** ASSIGNMENT **
Search the lines of the records for the word "value", and copy every line that has it.

[Dataset entries]
--- START ---
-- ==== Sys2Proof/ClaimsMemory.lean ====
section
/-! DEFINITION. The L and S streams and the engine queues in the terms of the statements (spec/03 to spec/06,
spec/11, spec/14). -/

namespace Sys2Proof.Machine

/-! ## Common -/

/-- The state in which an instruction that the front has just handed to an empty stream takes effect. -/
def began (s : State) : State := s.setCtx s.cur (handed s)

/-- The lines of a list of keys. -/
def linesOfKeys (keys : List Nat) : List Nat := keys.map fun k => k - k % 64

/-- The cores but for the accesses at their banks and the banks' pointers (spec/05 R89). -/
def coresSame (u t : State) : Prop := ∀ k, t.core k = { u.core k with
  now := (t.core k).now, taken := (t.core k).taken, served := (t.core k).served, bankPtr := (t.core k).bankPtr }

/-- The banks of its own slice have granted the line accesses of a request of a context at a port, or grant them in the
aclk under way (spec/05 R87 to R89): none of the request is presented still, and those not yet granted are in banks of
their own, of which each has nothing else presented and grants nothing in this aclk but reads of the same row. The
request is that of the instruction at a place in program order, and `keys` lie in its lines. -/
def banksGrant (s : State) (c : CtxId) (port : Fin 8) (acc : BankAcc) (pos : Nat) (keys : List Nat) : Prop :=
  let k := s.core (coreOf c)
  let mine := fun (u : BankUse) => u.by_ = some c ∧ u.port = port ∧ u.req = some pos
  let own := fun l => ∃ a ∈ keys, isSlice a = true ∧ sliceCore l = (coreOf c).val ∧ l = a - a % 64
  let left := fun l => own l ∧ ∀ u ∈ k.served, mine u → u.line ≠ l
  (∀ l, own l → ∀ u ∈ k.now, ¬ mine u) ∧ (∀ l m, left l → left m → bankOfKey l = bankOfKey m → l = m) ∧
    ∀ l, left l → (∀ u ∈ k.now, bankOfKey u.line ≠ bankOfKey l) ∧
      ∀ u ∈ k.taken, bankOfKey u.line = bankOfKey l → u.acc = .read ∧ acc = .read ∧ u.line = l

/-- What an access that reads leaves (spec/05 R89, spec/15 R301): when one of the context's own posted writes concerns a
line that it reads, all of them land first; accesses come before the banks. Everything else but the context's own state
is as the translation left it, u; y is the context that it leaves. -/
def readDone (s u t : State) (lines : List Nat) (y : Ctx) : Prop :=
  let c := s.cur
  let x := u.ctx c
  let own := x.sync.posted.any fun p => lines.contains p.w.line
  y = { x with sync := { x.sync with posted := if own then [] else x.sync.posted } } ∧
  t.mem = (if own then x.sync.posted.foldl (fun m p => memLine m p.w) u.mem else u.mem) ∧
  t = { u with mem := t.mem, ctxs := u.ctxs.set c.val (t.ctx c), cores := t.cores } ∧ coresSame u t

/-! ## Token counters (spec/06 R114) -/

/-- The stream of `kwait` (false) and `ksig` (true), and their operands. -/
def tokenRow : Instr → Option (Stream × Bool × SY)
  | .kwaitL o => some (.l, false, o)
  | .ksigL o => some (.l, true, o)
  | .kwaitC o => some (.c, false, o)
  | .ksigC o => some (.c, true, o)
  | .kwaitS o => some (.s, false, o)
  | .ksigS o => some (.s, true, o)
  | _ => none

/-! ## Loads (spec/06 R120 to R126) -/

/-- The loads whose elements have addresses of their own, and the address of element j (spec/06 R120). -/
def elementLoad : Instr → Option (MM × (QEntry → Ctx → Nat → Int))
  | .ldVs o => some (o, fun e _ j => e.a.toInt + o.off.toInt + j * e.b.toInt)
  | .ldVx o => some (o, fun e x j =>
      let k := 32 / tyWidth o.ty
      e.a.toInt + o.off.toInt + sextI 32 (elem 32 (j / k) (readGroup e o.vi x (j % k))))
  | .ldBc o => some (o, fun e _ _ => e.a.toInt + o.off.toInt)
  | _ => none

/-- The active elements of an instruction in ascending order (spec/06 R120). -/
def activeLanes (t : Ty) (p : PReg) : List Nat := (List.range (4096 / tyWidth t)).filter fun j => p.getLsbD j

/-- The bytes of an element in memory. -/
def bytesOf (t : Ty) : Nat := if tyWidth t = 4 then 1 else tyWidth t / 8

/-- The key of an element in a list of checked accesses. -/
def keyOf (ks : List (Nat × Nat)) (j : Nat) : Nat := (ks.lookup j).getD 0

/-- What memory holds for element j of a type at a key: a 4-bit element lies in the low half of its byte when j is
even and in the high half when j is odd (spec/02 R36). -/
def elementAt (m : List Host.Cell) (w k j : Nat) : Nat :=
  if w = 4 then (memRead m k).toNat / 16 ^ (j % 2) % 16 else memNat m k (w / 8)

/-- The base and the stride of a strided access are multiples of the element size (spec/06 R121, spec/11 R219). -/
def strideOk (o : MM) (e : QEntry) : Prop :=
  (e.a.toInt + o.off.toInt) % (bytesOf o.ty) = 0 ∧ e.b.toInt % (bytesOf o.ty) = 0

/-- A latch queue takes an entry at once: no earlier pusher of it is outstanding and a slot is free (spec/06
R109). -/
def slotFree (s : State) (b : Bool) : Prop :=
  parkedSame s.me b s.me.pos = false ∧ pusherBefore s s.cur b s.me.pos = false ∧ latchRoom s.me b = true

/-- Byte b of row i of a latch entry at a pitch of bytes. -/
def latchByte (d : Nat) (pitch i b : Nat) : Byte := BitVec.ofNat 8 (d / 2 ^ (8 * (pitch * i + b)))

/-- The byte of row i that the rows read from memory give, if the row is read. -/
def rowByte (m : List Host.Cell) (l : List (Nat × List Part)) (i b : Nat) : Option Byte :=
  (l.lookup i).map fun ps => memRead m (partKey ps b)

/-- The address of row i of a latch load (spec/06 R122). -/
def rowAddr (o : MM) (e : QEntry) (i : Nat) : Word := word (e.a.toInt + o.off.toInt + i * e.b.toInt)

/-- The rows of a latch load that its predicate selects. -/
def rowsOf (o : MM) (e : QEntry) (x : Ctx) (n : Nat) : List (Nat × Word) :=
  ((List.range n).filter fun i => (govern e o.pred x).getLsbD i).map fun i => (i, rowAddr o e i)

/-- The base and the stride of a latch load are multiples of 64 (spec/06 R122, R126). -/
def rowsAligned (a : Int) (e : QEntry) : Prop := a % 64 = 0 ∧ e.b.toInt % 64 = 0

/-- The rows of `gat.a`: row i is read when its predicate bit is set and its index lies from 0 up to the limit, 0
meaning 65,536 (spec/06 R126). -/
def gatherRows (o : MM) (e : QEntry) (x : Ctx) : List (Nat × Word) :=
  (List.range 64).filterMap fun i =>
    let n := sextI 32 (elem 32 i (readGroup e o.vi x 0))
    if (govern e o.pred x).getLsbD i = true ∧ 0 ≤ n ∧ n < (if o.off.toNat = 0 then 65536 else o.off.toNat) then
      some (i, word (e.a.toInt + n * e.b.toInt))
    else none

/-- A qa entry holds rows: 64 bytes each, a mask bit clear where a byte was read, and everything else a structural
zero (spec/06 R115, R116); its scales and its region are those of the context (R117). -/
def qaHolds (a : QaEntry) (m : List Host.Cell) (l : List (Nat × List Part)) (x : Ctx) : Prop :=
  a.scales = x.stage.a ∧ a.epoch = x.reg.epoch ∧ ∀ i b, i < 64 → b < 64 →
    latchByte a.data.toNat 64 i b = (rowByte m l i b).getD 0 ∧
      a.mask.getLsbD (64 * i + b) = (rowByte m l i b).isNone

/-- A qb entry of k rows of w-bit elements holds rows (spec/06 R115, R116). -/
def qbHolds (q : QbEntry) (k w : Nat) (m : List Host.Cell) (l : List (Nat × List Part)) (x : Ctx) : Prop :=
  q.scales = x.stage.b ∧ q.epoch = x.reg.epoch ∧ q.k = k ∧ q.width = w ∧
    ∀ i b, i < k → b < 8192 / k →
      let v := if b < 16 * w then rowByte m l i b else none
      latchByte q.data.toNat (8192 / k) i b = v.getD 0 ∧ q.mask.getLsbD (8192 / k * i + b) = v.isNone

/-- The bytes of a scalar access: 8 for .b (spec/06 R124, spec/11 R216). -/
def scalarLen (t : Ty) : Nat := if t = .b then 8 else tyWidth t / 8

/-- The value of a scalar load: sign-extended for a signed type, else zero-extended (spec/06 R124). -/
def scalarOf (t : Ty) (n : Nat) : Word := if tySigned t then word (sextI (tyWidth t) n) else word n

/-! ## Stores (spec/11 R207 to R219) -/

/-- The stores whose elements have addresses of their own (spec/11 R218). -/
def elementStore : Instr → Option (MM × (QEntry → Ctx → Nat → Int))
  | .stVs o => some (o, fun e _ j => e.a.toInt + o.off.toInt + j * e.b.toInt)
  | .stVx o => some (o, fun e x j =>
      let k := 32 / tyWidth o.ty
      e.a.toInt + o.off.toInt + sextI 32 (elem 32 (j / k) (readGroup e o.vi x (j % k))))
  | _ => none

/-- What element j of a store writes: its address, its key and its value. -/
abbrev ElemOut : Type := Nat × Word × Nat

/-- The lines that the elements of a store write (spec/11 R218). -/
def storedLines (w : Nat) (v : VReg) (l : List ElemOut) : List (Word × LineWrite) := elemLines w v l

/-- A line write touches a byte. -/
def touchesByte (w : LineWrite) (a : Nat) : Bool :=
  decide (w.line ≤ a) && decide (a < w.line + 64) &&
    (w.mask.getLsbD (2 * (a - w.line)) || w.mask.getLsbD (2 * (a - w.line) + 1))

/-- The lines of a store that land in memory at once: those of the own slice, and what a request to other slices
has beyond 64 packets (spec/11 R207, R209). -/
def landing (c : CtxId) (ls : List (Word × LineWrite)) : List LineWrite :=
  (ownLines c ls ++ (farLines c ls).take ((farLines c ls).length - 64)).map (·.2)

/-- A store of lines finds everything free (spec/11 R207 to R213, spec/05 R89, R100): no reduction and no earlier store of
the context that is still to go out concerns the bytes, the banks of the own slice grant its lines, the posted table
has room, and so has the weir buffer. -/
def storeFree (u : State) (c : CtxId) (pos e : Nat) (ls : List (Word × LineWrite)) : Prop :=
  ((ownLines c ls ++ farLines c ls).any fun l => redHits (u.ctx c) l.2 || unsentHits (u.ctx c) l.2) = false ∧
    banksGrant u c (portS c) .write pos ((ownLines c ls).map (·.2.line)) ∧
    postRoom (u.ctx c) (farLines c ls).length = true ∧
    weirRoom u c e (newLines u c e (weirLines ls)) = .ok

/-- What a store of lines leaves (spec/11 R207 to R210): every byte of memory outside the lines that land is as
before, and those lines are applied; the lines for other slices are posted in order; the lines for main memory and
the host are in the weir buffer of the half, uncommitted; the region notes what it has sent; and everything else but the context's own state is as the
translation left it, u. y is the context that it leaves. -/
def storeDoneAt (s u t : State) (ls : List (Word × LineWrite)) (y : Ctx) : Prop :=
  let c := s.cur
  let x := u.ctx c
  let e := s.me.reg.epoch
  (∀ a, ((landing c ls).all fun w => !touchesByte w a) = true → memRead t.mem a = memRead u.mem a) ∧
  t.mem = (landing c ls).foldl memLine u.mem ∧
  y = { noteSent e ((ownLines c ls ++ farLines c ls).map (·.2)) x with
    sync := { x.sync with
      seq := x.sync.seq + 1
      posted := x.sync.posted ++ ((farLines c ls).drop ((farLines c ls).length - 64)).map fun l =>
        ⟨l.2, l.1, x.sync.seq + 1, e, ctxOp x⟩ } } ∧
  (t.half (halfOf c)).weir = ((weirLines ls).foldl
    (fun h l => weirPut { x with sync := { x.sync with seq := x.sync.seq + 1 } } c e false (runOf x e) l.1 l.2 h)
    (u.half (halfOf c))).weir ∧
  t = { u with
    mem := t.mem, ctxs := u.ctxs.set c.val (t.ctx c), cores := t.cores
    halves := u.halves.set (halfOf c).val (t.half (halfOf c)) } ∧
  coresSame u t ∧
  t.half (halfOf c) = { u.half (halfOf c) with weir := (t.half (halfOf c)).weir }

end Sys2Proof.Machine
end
--- END ---
** RESPONSE FOR THIS EXERCISE **
/-- The value of a scalar load: sign-extended for a signed type, else zero-extended (spec/06 R124). -/
/-- What element j of a store writes: its address, its key and its value. -/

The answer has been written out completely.